Autonomous Exploitation of Reaction Pathways for Electrochemical C–N Coupling on Single-Atom Catalysts

Electrochemical C–N coupling between CO2 and N-containing small molecules is a promising strategy to close both the carbon and nitrogen loops to support the establishment of a net-zero carbon economy. However, the intricate reaction network and the contentious C–N coupling mechanism hinder the development of efficient electrocatalysts for industrial applications. Herein, we develop a graph-based approach to enable autonomous analysis of the C–N coupling mechanism for coreduction of CO2 and NO3– on single-atom catalysts (SACs). 1400 potential intermediates and 2490 C–N coupling modes are investigated based on the Cu-N4-C prototypical catalyst.
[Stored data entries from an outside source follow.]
-- ==== Sys2Proof/Syntax.lean ====
section
/-! DEFINITION. The commands of the block: one constructor per row of spec/opcode_table.json, with the operands the spec
gives it. A command packet's row carries the packet's header and parameter words; the rows of the device's own events
carry what the event brings. -/

namespace Sys2Proof

/-- Where a command packet stands and its header's flags (spec/03 Table 3.1): queue, entry, sequence number, flags, and
the phase word of a packet with PHASED. The opcode and LEN are the row's. -/
structure PktHead where
  queue : Fin 5 := 0
  entry : Fin 256 := 0
  seq : BitVec 12 := 0
  urgent : Bool := false
  noResult : Bool := false
  inBundle : Bool := false
  phased : Bool := false
  phase : Word := 0
deriving DecidableEq, Repr

/-- A bit error of a Furrow memory's word that comes with an issue: memory 0 X, 1 Y, 2 C, 3 P, and the address. SECDED finds
it at once where the issue reads the word, else where the word is next read (spec/07 R259). -/
inductive EccHit where
  | clean
  | single (mem : Fin 4) (addr : Nat)
  | double (mem : Fin 4) (addr : Nat)
deriving DecidableEq, Repr

/-- What the scrubber found (spec/16 R516, R517, R521): a single-bit or an uncorrectable error of a word, or the CRC that the
words of a page gave it as it read them, by address. -/
inductive MemFind where
  | single (a : Nat)
  | double (a : Nat)
  | page (a : Nat) (crc : BitVec 32)
deriving DecidableEq, Repr

/-- A line of a port and the number of consecutive samples in which it has read its level (spec/09 R293, spec/15 R490). -/
structure LineRun where
  level : Bool
  samples : Nat
deriving DecidableEq, Repr

/-- The Hall lines H3 H2 H1, H1 in bit 0, and for how many samples H1, H2 and H3 have read so (spec/09 R293). -/
structure HallRun where
  lines : Fin 8
  r1 : Nat
  r2 : Nat
  r3 : Nat
deriving DecidableEq, Repr

/-- A ring port that synchronises, and whether 16 consecutive idles have come as well (spec/10 R313). -/
structure PortRise where
  p1 : Bool
  idles : Bool
deriving DecidableEq, Repr
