-- ==== Sys2Proof/Machine/Mailbox.lean ====
section
/-! DEFINITION. Mailboxes: bindings, sides, sends, pops and side resets (spec/17 R533 to R543). -/

namespace Sys2Proof.Machine

def getChan (c : Nat) (w : Work) : MbxChan := tabGet {} w.d.mbx.chans c
def setChan (c : Nat) (x : MbxChan) (w : Work) : Work := { w with d.mbx.chans := tabSet {} w.d.mbx.chans c x }

/-- A bound channel: VALID, with two different MIDs (R535). -/
def bound (x : MbxChan) : Bool := x.valid && x.midA != x.midB

/-- The side of a MID: true for side B, none for a MID that is neither (R536). -/
def sideOf (mid : Nat) (x : MbxChan) : Option Bool :=
  if !bound x then none else if mid == x.midA then some false else if mid == x.midB then some true else none

/-- A side, and the other one. -/
def side (sb : Bool) (x : MbxChan) : MbxSide := if sb then x.b else x.a
def setSide (sb : Bool) (y : MbxSide) (x : MbxChan) : MbxChan := if sb then { x with b := y } else { x with a := y }

/-- Words a queue holds; it has room for 8 (R533). -/
def queueWords (q : List (List Word)) : Nat := (q.map List.length).sum

/-- The word of MBX_PEND as a MID sees it (Table 17.9). -/
def mbxPend (mid : Nat) (w : Work) : Word :=
  wd (((List.range 16).map (fun c =>
    let x := getChan c w
    match sideOf mid x with
    | some sb => putB c (!(side (!sb) x).queue.isEmpty)
    | none => 0)).sum)

/-- Interrupt source 8: MBX_PEND of the ports' MIDs 0 and 1 becomes other than zero (spec/20 Table 20.2). -/
def mbxIrq (w : Work) : Work :=
  let h := mbxPend 0 w != 0
  let s := mbxPend 1 w != 0
  let rise := (h && !w.d.mbx.pendHost) || (s && !w.d.mbx.pendSpi)
  let w := { w with d.mbx.pendHost := h, d.mbx.pendSpi := s }
  if rise then irq 8 w else w

/-- An access of a MID to a channel register: the side it acts for. A MID that is neither side of a bound channel is
logged once for each run of such accesses (R536). -/
def mbxAccess (mid c : Nat) (w : Work) : Option Bool × Work :=
  let x := getChan c w
  match sideOf mid x with
  | some sb => (some sb, setChan c { x with strangerRun := false } w)
  | none =>
    if bound x && !x.strangerRun then
      (none, logEvent .mbx c 1 mid (setChan c { x with strangerRun := true } w))
    else (none, w)

/-- Queue the first len staging words as one message, or discard the whole send (R537, R538). -/
def mbxQueue (sb : Bool) (c len : Nat) (w : Work) : Work :=
  let x := getChan c w
  let y := side sb x
  if len == 0 || 8 < len then w
  else if queueWords y.queue + len ≤ 8 then
    mbxIrq (setChan c (setSide sb { y with queue := y.queue ++ [y.sd.take len], lostRun := false } x) w)
  else
    let (n, hit) := satInc 65535 y.slost
    let z := { y with slost := n, slostSat := y.slostSat || hit, lostRun := true }
    let w := setChan c (setSide sb z x) w
    let w := if hit then logCntSat .mbx c (0x28004 + 32 * c) (if sb then x.midB else x.midA) w else w
    if y.lostRun then w else logEvent .mbx c 3 0 w

/-- MBX_SEND: a write of LEN to MBXc_SEND by a MID (R537, R538). -/
def mbxSend (mid c len : Nat) (w : Work) : Work :=
  let (s, w) := mbxAccess mid c w
  match s with
  | some sb => mbxQueue sb c len w
  | none => w

/-- A unit of the device sends a message: its words into the staging words, and the send. -/
def mbxPut (mid c : Nat) (ws : List Word) (w : Work) : Work :=
  let (s, w) := mbxAccess mid c w
  match s with
  | some sb =>
    let x := getChan c w
    let y := side sb x
    mbxQueue sb c ws.length (setChan c (setSide sb { y with sd := ws ++ y.sd.drop ws.length } x) w)
  | none => w

/-- The head message of the queue toward a MID (R540). -/
def mbxHead (mid c : Nat) (w : Work) : Option (List Word) :=
  let x := getChan c w
  match sideOf mid x with
  | some sb => (side (!sb) x).queue.head?
  | none => none

/-- Remove the head message of the queue toward a side (R540). -/
def mbxDrop (sb : Bool) (c : Nat) (w : Work) : Work :=
  let x := getChan c w
  let y := side (!sb) x
  mbxIrq (setChan c (setSide (!sb) { y with queue := y.queue.tail } x) w)

/-- MBX_POP: a write to MBXc_POP by a MID (R540). -/
def mbxPop (mid c : Nat) (w : Work) : Work :=
  let (s, w) := mbxAccess mid c w
  match s with
  | some sb => mbxDrop sb c w
  | none => w

/-- A unit of the device takes the head message of a channel. -/
def mbxTake (mid c : Nat) (w : Work) : Option (List Word) × Work :=
  match sideOf mid (getChan c w) with
  | some sb => (mbxHead mid c w, mbxDrop sb c w)
  | none => (none, w)

/-- A side reset of a MID (R541): both queues of each of its channels emptied, its staging words cleared, ABORTED of the
other side set. -/
def sideReset (mid : Nat) (w : Work) : Work :=
  mbxIrq (each (List.range 16) (fun c w =>
    let x := getChan c w
    match sideOf mid x with
    | some sb =>
      let mine := { side sb x with sd := List.replicate 8 0, queue := [] }
      let other := { side (!sb) x with queue := [], aborted := true }
      logEvent .mbx c 2 mid (setChan c (setSide (!sb) other (setSide sb mine x)) w)
    | none => w) w)

/-- Channels 12 to 15 of a variant without Hedge stay unbound, and their registers are those of an absent unit (R534,
spec/21 Table 21.11). -/
def chanAbsent (c : Nat) (w : Work) : Bool := !hasHedge w.variant && decide (12 ≤ c)

/-- Write MBXc_BIND; LOCK makes it read-only (R534), and the register of an absent unit ignores the write (spec/00 R5). -/
def mbxBind (c : Nat) (v : Word) (w : Work) : Work :=
  if w.d.mbx.lock || chanAbsent c w then w
  else setChan c { getChan c w with valid := bit v 11, midB := fld v 5 5, midA := fld v 0 5 } w

/-- The bindings the boot firmware makes of channels 12 to 15 (Table 14.1). -/
def mbxBoot (w : Work) : Work :=
  if !hasHedge w.variant then w
  else
    let host := if w.d.boot.bootMode == 1 then 1 else 0
    each [(12, host), (13, 26), (14, 27), (15, 2)]
      (fun p w => mbxBind p.1 (wd (putB 11 true + put 5 5 31 + put 0 5 p.2)) w) w

/-- MBXc_BIND (Table 17.2). -/
def mbxBindWord (c : Nat) (w : Work) : Word :=
  let x := getChan c w
  wd (putB 11 x.valid + put 5 5 x.midB + put 0 5 x.midA)

/-- MBXc_STAT of the side of a MID (Table 17.3). -/
def mbxStat (mid c : Nat) (w : Work) : Word :=
  let x := getChan c w
  match sideOf mid x with
  | none => 0
  | some sb =>
    let me := side sb x
    let rx := (side (!sb) x).queue
    wd (put 11 4 (8 - queueWords me.queue) + put 7 4 (queueWords rx) + put 3 4 ((rx.head?.getD []).length)
      + putB 2 me.slostSat + putB 1 me.aborted + putB 0 (!rx.isEmpty))

/-- Registers of a channel a MID reads, by their offset within the channel (Tables 17.3 to 17.7). -/
def mbxRead (mid c off : Nat) (w : Work) : Word :=
  let x := getChan c w
  match sideOf mid x with
  | none => 0
  | some sb =>
    let me := side sb x
    if off == 1 then mbxStat mid c w
    else if off == 4 then wd me.slost
    else if 8 ≤ off && off < 16 then nth 0 me.sd (off - 8)
    else if 16 ≤ off && off < 24 then nth 0 ((side (!sb) x).queue.head?.getD []) (off - 16)
    else 0

/-- Change the record of the side of a MID. -/
def mbxModSide (mid c : Nat) (f : MbxSide → MbxSide) (w : Work) : Work :=
  let x := getChan c w
  match sideOf mid x with
  | some sb => setChan c (setSide sb (f (side sb x)) x) w
  | none => w

/-- Write of a channel register other than BIND, SEND and POP: STAT's W1C flags and the staging words. -/
def mbxWrite (mid c off : Nat) (v : Word) (w : Work) : Work :=
  if off == 1 then mbxModSide mid c (fun y => { y with
    slostSat := y.slostSat && !bit v 2, aborted := y.aborted && !bit v 1 }) w
  else if 8 ≤ off && off < 16 then mbxModSide mid c (fun y => { y with sd := y.sd.set (off - 8) v }) w
  else w

/-- MBX_LOCK: a write to MBX_CTL; LOCK is set by a 1 and cleared by none (Table 17.8). -/
def mbxLock (v : Word) (w : Work) : Work := { w with d.mbx.lock := w.d.mbx.lock || bit v 0 }

/-- MBX_SEND (R537). -/
def execMbxSend (mid : Fin 32) (c : Fin 16) (v : Word) (s : State) : Host.Outcome State Fault Refusal :=
  run (mbxSend mid.val c.val (fld v 0 4)) s

/-- MBX_POP (R540). -/
def execMbxPop (mid : Fin 32) (c : Fin 16) (s : State) : Host.Outcome State Fault Refusal :=
  run (mbxPop mid.val c.val) s

/-- MBX_LOCK (R534). -/
def execMbxLock (v : Word) (s : State) : Host.Outcome State Fault Refusal := run (mbxLock v) s

end Sys2Proof.Machine
end

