-- ==== Sys2Proof/Machine/Furrow.lean ====
section
/-! DEFINITION. The Furrow DSP units: decoding of the 72-bit instructions, the address generators, arithmetic, hazards,
loops, calls, results and stops (spec/07 R224 to R260). -/

namespace Sys2Proof.Machine

/-- A bit field of an instruction. -/
def ifld (i : BitVec 72) (lo n : Nat) : Nat := (i.toNat >>> lo) % 2 ^ n
def ibit (i : BitVec 72) (k : Nat) : Bool := i.getLsbD k

/-- A signed n-bit field. -/
def sgnN (n v : Nat) : Int := (BitVec.ofNat n v).toInt

/-- A move field (Table 7.5). -/
structure Mv where
  kind : Nat
  ptr : Nat
  mod : Nat
  reg : Nat
deriving DecidableEq, Repr

/-- A MAC field (Table 7.4). -/
structure MacF where
  op : Nat
  acc : Nat
  sa : Nat
  sb : Nat
deriving DecidableEq, Repr

def mvOf (v : Nat) : Mv := { kind := (v >>> 10) % 4, ptr := (v >>> 7) % 8, mod := (v >>> 5) % 4, reg := v % 32 }
def macOf (v : Nat) : MacF :=
  { op := (v >>> 12) % 4, acc := (v >>> 10) % 4, sa := (v >>> 5) % 32, sb := v % 32 }

/-- A decoded Furrow instruction (Tables 7.3, 7.6, 7.8). -/
inductive FdIns where
  | par (m0 m1 : MacF) (x y : Mv) (c : Option (Nat × Nat × Nat)) (shr : Int) (rt lb : Bool)
  | alu (useImm : Bool) (op dd sa sb : Nat) (x : Mv) (lb : Bool) (imm : Word)
  | ctl (op : Nat) (w : BitVec 72)
deriving DecidableEq, Repr

/-- Decode the three forms; FMT 0b11 is illegal (R236). -/
def fdDecode (i : BitVec 72) : Option FdIns :=
  match ifld i 70 2 with
  | 0 => some (.par (macOf (ifld i 56 14)) (macOf (ifld i 42 14)) (mvOf (ifld i 30 12)) (mvOf (ifld i 18 12))
      (if ibit i 17 then some (ifld i 14 3, ifld i 12 2, ifld i 7 5) else none) (sgnN 5 (ifld i 2 5)) (ibit i 1)
      (ibit i 0))
  | 1 => some (.alu (ibit i 69) (ifld i 64 5) (ifld i 59 5) (ifld i 54 5) (ifld i 49 5) (mvOf (ifld i 37 12))
      (ibit i 36) (wd (ifld i 0 36)))
  | 2 => some (.ctl (ifld i 64 6) i)
  | _ => none

/-- The rows of the command table the forms belong to. -/
inductive FdRow where
  | par | a (op : Nat) | c (op : Nat)
deriving DecidableEq, Repr

def fdRowOf : FdIns → FdRow
  | .par .. => .par
  | .alu _ op .. => .a op
  | .ctl op _ => .c op

/-! Registers (R230, R231). -/

/-- The physical register a name denotes: 0 to 15 the fixed ones, 16 to 31 the window. -/
def physReg (rb r : Nat) : Nat := if r < 16 then r else 16 + (r + 16 - 16 - rb) % 16

def readPhys (u : FdUnit) (p : Nat) : Word := if p < 16 then nth 0 u.d p else nth 0 u.win (p - 16)
def readReg (u : FdUnit) (r : Nat) : Word := readPhys u (physReg u.rb r)
def writePhys (p : Nat) (v : Word) (u : FdUnit) : FdUnit :=
  if p < 16 then { u with d := u.d.set p v } else { u with win := u.win.set (p - 16) v }

/-- Write by name; the name is resolved with the rotating base at issue. -/
def writeReg (rb r : Nat) (v : Word) (u : FdUnit) : FdUnit := writePhys (physReg rb r) v u
def readAcc (u : FdUnit) (n : Nat) : BitVec 80 := nth 0 u.acc n
def writeAcc (n : Nat) (v : BitVec 80) (u : FdUnit) : FdUnit := { u with acc := u.acc.set n v }
def getPtr (u : FdUnit) (n : Nat) : Ptr := nth {} u.ptr n
def setPtr (n : Nat) (p : Ptr) (u : FdUnit) : FdUnit := { u with ptr := u.ptr.set n p }

/-! Arithmetic (R226 to R229). -/

/-- Saturate to the 36-bit range: the word and whether it saturated. -/
def sat36 (v : Int) : Word × Bool :=
  if 2 ^ 35 ≤ v then (wdI (2 ^ 35 - 1), true) else if v < -(2 ^ 35) then (wdI (-(2 ^ 35)), true) else (wdI v, false)

/-- A result with saturation noted in the unit. -/
def satNote (v : Int) (u : FdUnit) : Word × FdUnit :=
  let (x, s) := sat36 v
  (x, if s then { u with sat := true } else u)

/-- Extraction of an accumulator (R228). -/
def extract (a : BitVec 80) (shr : Int) : Int := a.toInt / ((2 ^ (35 + shr).toNat : Nat) : Int)

/-- Add to an accumulator modulo 2^80, noting AOV (R227). -/
def accAdd (n : Nat) (v : Int) (u : FdUnit) : FdUnit :=
  let r := (readAcc u n).toInt + v
  let u := writeAcc n (BitVec.ofInt 80 r) u
  if 2 ^ 79 ≤ r ∨ r < -(2 ^ 79) then { u with aov := true } else u

/-- One MAC field with the operand values read before the instruction (R226, R227, R239). -/
def doMac (m : MacF) (a b : Word) (u : FdUnit) : FdUnit :=
  let p := a.toInt * b.toInt
  match m.op with
  | 1 => accAdd m.acc p u
  | 2 => accAdd m.acc (-p) u
  | 3 => writeAcc m.acc (BitVec.ofInt 80 p) u
  | _ => u

/-! Address generators (R233 to R235). -/

/-- Reverse the low m bits of a number. -/
def revBits (m v : Nat) : Nat := (List.range m).foldl (fun r k => r * 2 + (v >>> k) % 2) 0

/-- The index after a change by delta in the pointer's mode (R234). -/
def ptrIndex (p : Ptr) (i : Nat) (delta : Int) : Nat :=
  match p.mode with
  | 0 => (((i : Int) + delta) % 16384).toNat
  | 1 => (((i : Int) + delta) % (p.len : Int)).toNat
  | _ =>
    let m := Nat.log2 p.len
    revBits m ((((revBits m i : Nat) : Int) + delta) % (p.len : Int)).toNat

/-- Effective address (R233). -/
def effAddr (p : Ptr) : Nat := (p.base + p.idx) % 16384

/-- Step of a post-modify code. -/
def modDelta (p : Ptr) (code : Nat) : Int := match code with | 1 => 1 | 2 => -1 | 3 => p.step | _ => 0

/-- Post-modify of a pointer. -/
def postMod (n code : Nat) (u : FdUnit) : FdUnit :=
  if code == 0 then u
  else let p := getPtr u n; setPtr n { p with idx := ptrIndex p p.idx (modDelta p code) } u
We demonstrate that N-containing species with a higher reduction degree are more likely to undergo C–N coupling and the initial coupling of the C–N bond tends to occur on CO2. It is revealed that the hydrogenation energies of *NH2 and CO2, as well as their coupling energies, can serve as key indicators for catalyst recommendation. Using this approach, SACs with Mo, W, or Sb metal centers are identified as promising electrocatalysts for C–N coupling. This work presents a paradigm for automatically exploring the mechanisms of complex electrocatalytic reactions and offers a strategy for predicting highly active and selective SACs.